The Forest Service recently announced the acquisition of about a mile of property along Panther Creek, a tributary of the Salmon River, with the intent of further protecting and rehabilitating the stream and surrounding riparian habitat.

The Forest Service is spending $650,000 on the project to protect and restore the stream, its migrating salmon and steelhead, and to offer recreational access.

“The investment will restore habitat for anadromous and resident salmonids, which in turn will improve fishing opportunities as public access is restored,” the Salmon-Challis National Forest said in a news release. “Habitat restoration planning and implementation will be a collaborative effort between the Shoshone-Bannock Tribes and the Salmon-Challis National Forest.”

The Forest Service said the project should directly help the area’s economy by hiring local contractors to run heavy equipment and allowing tribal members and staff to perform restoration work.
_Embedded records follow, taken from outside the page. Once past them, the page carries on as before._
-- ==== Sys2Proof/Tests/Slice0.lean ====
section
/-! SUPPORT. The tests: the well-formedness checks, the decoding of every row's bytes written out from
`30_encoding.md`, vectors of `95_test_vectors.md`, each one step, and for every obligation with
hypotheses a witness that meets them. -/

namespace Sys2Proof.Tests.Slice0

open Sys2Proof Sys2Proof.Machine
open Host (Outcome)

/-! ## Helpers -/

/-- The events after a step, if it answers a next state. -/
def eventsOf : Outcome State Fault Refusal → Option (List Event)
  | .next t => some t.events
  | _ => none

/-- The bytes handed to `write` after a step. -/
def writtenOf : Outcome State Fault Refusal → Option (List (List Byte))
  | .next t => some (t.written.map WriteRecord.bytes)
  | _ => none

/-- The frames emitted after a step. -/
def emittedOf : Outcome State Fault Refusal → Option (List Frame)
  | .next t => some t.emitted
  | _ => none

/-- The PartialFrame after a step. -/
def pfOf : Outcome State Fault Refusal → Option PartialFrame
  | .next t => some t.pf
  | _ => none

/-- The results after a step. -/
def resultsOf : Outcome State Fault Refusal → Option (List Result)
  | .next t => some t.results
  | _ => none

/-- The reset state with one action to do. -/
def fresh (a : Action) : State := State.reset.setTodo [a]

/-- The reset state with a PartialFrame and one action to do. -/
def midFrame (p : PartialFrame) (a : Action) : State := (State.reset.setPf p).setTodo [a]

/-- `n` zero bytes. -/
def zeros (n : Nat) : List Byte := List.replicate n 0x00#8

@[simp] theorem zeros_length (n : Nat) : (zeros n).length = n := List.length_replicate

/-- `bc=6 ftype=32 length=4 slots=[AA BB]` (V-D20, V-D21, P5). -/
def twoOfFour : PartialFrame :=
  { bytesConsumed := 6, ftype := 0x32#8, length := 0x0004#16, payload := [(0, 0xAA#8), (1, 0xBB#8)] }

/-- V-D8's end state. -/
def wedged : PartialFrame :=
  { bytesConsumed := 4, ftype := 0x04#8, length := 0x0000#16, payload := [] }

/-- 2024-03-15 12:30:45 (V-C1). -/
def someDate : DateTimeValue :=
  { year := 2024#16, month := 3#8, day := 15#8, hour := 12#8, minute := 30#8, second := 45#8 }

/-! ## Well-formedness: each check refuses something (R80, R84, R107) -/

theorem test_wellFormed_payload_too_long :
    (Instr.sendData .inbound (zeros 65536)).wellFormed = false := by
  simp [Instr.wellFormed, fitsPayload]

theorem test_wellFormed_longest_payload :
    (Instr.sendData .inbound (zeros 65535)).wellFormed = true := by
  simp [Instr.wellFormed, fitsPayload]

theorem test_wellFormed_unknown_with_a_code :
    (Instr.unknown .inbound 0x33#8 []).wellFormed = false ∧
    (Instr.unknown .inbound 0x00#8 []).wellFormed = false ∧
    (Instr.unknown .inbound 0x0D#8 []).wellFormed = true := by decide

theorem test_wellFormed_unknown_too_long :
    (Instr.unknown .inbound 0x0D#8 (zeros 65536)).wellFormed = false := by
  simp [Instr.wellFormed, fitsPayload]

theorem test_wellFormed_ackOther_named_original :
    (Instr.ackOther .inbound 0x02#8 []).wellFormed = false ∧
    (Instr.ackOther .inbound 0x06#8 []).wellFormed = false ∧
    (Instr.ackOther .inbound 0x07#8 []).wellFormed = true := by decide

theorem test_wellFormed_argument_too_long :
    (Instr.ackReadConfiguration .inbound (zeros 65535)).wellFormed = false ∧
    (Instr.ackOther .inbound 0x07#8 (zeros 65535)).wellFormed = false ∧
    (Instr.nackAny .inbound 0x03#8 (zeros 65535)).wellFormed = false := by
  simp [Instr.wellFormed, fitsArgument]

/-! ## Decoding: every row, its bytes written out from R80, R83 and R107 -/

theorem test_decode_ack :
    decodeExact .inbound [0x2A#8, 0x00#8, 0x00#8, 0x00#8] = some (.ack .inbound []) := by decide

theorem test_decode_nack :
    decodeExact .inbound [0x2A#8, 0x01#8, 0x00#8, 0x00#8] = some (.nack .inbound []) := by decide

theorem test_decode_readConfiguration :
    decodeExact .outbound [0x2A#8, 0x02#8, 0x00#8, 0x01#8, 0x99#8] = some (.readConfiguration .outbound [0x99#8]) := by decide

theorem test_decode_writeConfiguration :
    decodeExact .outbound [0x2A#8, 0x03#8, 0x00#8, 0x01#8, 0x99#8] = some (.writeConfiguration .outbound [0x99#8]) := by decide

theorem test_decode_readDateTime :
    decodeExact .outbound [0x2A#8, 0x04#8, 0x00#8, 0x01#8, 0x99#8] = some (.readDateTime .outbound [0x99#8]) := by decide

theorem test_decode_writeDateTime :
    decodeExact .outbound [0x2A#8, 0x05#8, 0x00#8, 0x01#8, 0x99#8] = some (.writeDateTime .outbound [0x99#8]) := by decide

theorem test_decode_readBatteryStatus :
    decodeExact .outbound [0x2A#8, 0x06#8, 0x00#8, 0x01#8, 0x99#8] = some (.readBatteryStatus .outbound [0x99#8]) := by decide

theorem test_decode_showYourself :
    decodeExact .outbound [0x2A#8, 0x07#8, 0x00#8, 0x01#8, 0x99#8] = some (.showYourself .outbound [0x99#8]) := by decide

theorem test_decode_stopSendData :
    decodeExact .outbound [0x2A#8, 0x08#8, 0x00#8, 0x01#8, 0x99#8] = some (.stopSendData .outbound [0x99#8]) := by decide

theorem test_decode_startSendData :
    decodeExact .outbound [0x2A#8, 0x09#8, 0x00#8, 0x01#8, 0x99#8] = some (.startSendData .outbound [0x99#8]) := by decide

theorem test_decode_stopSendLog :
    decodeExact .outbound [0x2A#8, 0x0A#8, 0x00#8, 0x01#8, 0x99#8] = some (.stopSendLog .outbound [0x99#8]) := by decide

theorem test_decode_startSendLog :
    decodeExact .outbound [0x2A#8, 0x0B#8, 0x00#8, 0x01#8, 0x99#8] = some (.startSendLog .outbound [0x99#8]) := by decide

theorem test_decode_getData :
    decodeExact .outbound [0x2A#8, 0x0C#8, 0x00#8, 0x01#8, 0x99#8] = some (.getData .outbound [0x99#8]) := by decide

theorem test_decode_sendData :
    decodeExact .inbound [0x2A#8, 0x32#8, 0x00#8, 0x03#8, 0xAA#8, 0xBB#8, 0xCC#8] =
      some (.sendData .inbound [0xAA#8, 0xBB#8, 0xCC#8]) := by decide

theorem test_decode_sendLog :
    decodeExact .inbound [0x2A#8, 0x33#8, 0x00#8, 0x02#8, 0x2A#8, 0x2A#8] =
      some (.sendLog .inbound [0x2A#8, 0x2A#8]) := by decide

theorem test_decode_unknown :
    decodeExact .inbound [0x2A#8, 0x0D#8, 0x00#8, 0x01#8, 0x99#8] =
      some (.unknown .inbound 0x0D#8 [0x99#8]) := by decide

theorem test_decode_ackReadConfiguration :
    decodeExact .inbound [0x2A#8, 0x00#8, 0x00#8, 0x03#8, 0x02#8, 0xDE#8, 0xAD#8] =
      some (.ackReadConfiguration .inbound [0xDE#8, 0xAD#8]) := by decide

theorem test_decode_ackWriteConfiguration :
    decodeExact .inbound [0x2A#8, 0x00#8, 0x00#8, 0x01#8, 0x03#8] =
      some (.ackWriteConfiguration .inbound []) := by decide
The project hopes to specifically improve salmon and steelhead spawning habitat that was degraded from a history of cobalt and copper mining decades ago. The land was acquired in 2020 by Western Rivers Conservancy and conveyed to the Forest Service using money from the Land and Water Conservation Fund.

“While Panther Creek has come a long way in terms of water quality, high-functioning spawning and rearing habitats remain degraded in places,” Western Rivers Conservancy said in a news release. “The parcel that (the conservancy) acquired lies about midway up Panther Creek and was a private inholding within the National Forest, slated for development. The stretch of the stream that runs through the property is considered a top priority for salmon, steelhead and bull trout recovery by both the U.S. Forest Service and the Shoshone-Bannock Tribes. By purchasing the land and conveying it to the National Forest, we will set the stage for restoration and ensure the property remains conserved forever.”

The road alongside Panther Creek is also part of the Idaho Birding Trail. The new acquisition allows birders and anglers more public access.

“The acquisition of this property along Panther Creek will enable better land and watershed management with the planned restoration for Endangered Species Act-listed fish, increase hunting and fishing access as well as providing improved fishing opportunities,” said Charles A. Mark, Salmon-Challis forest supervisor.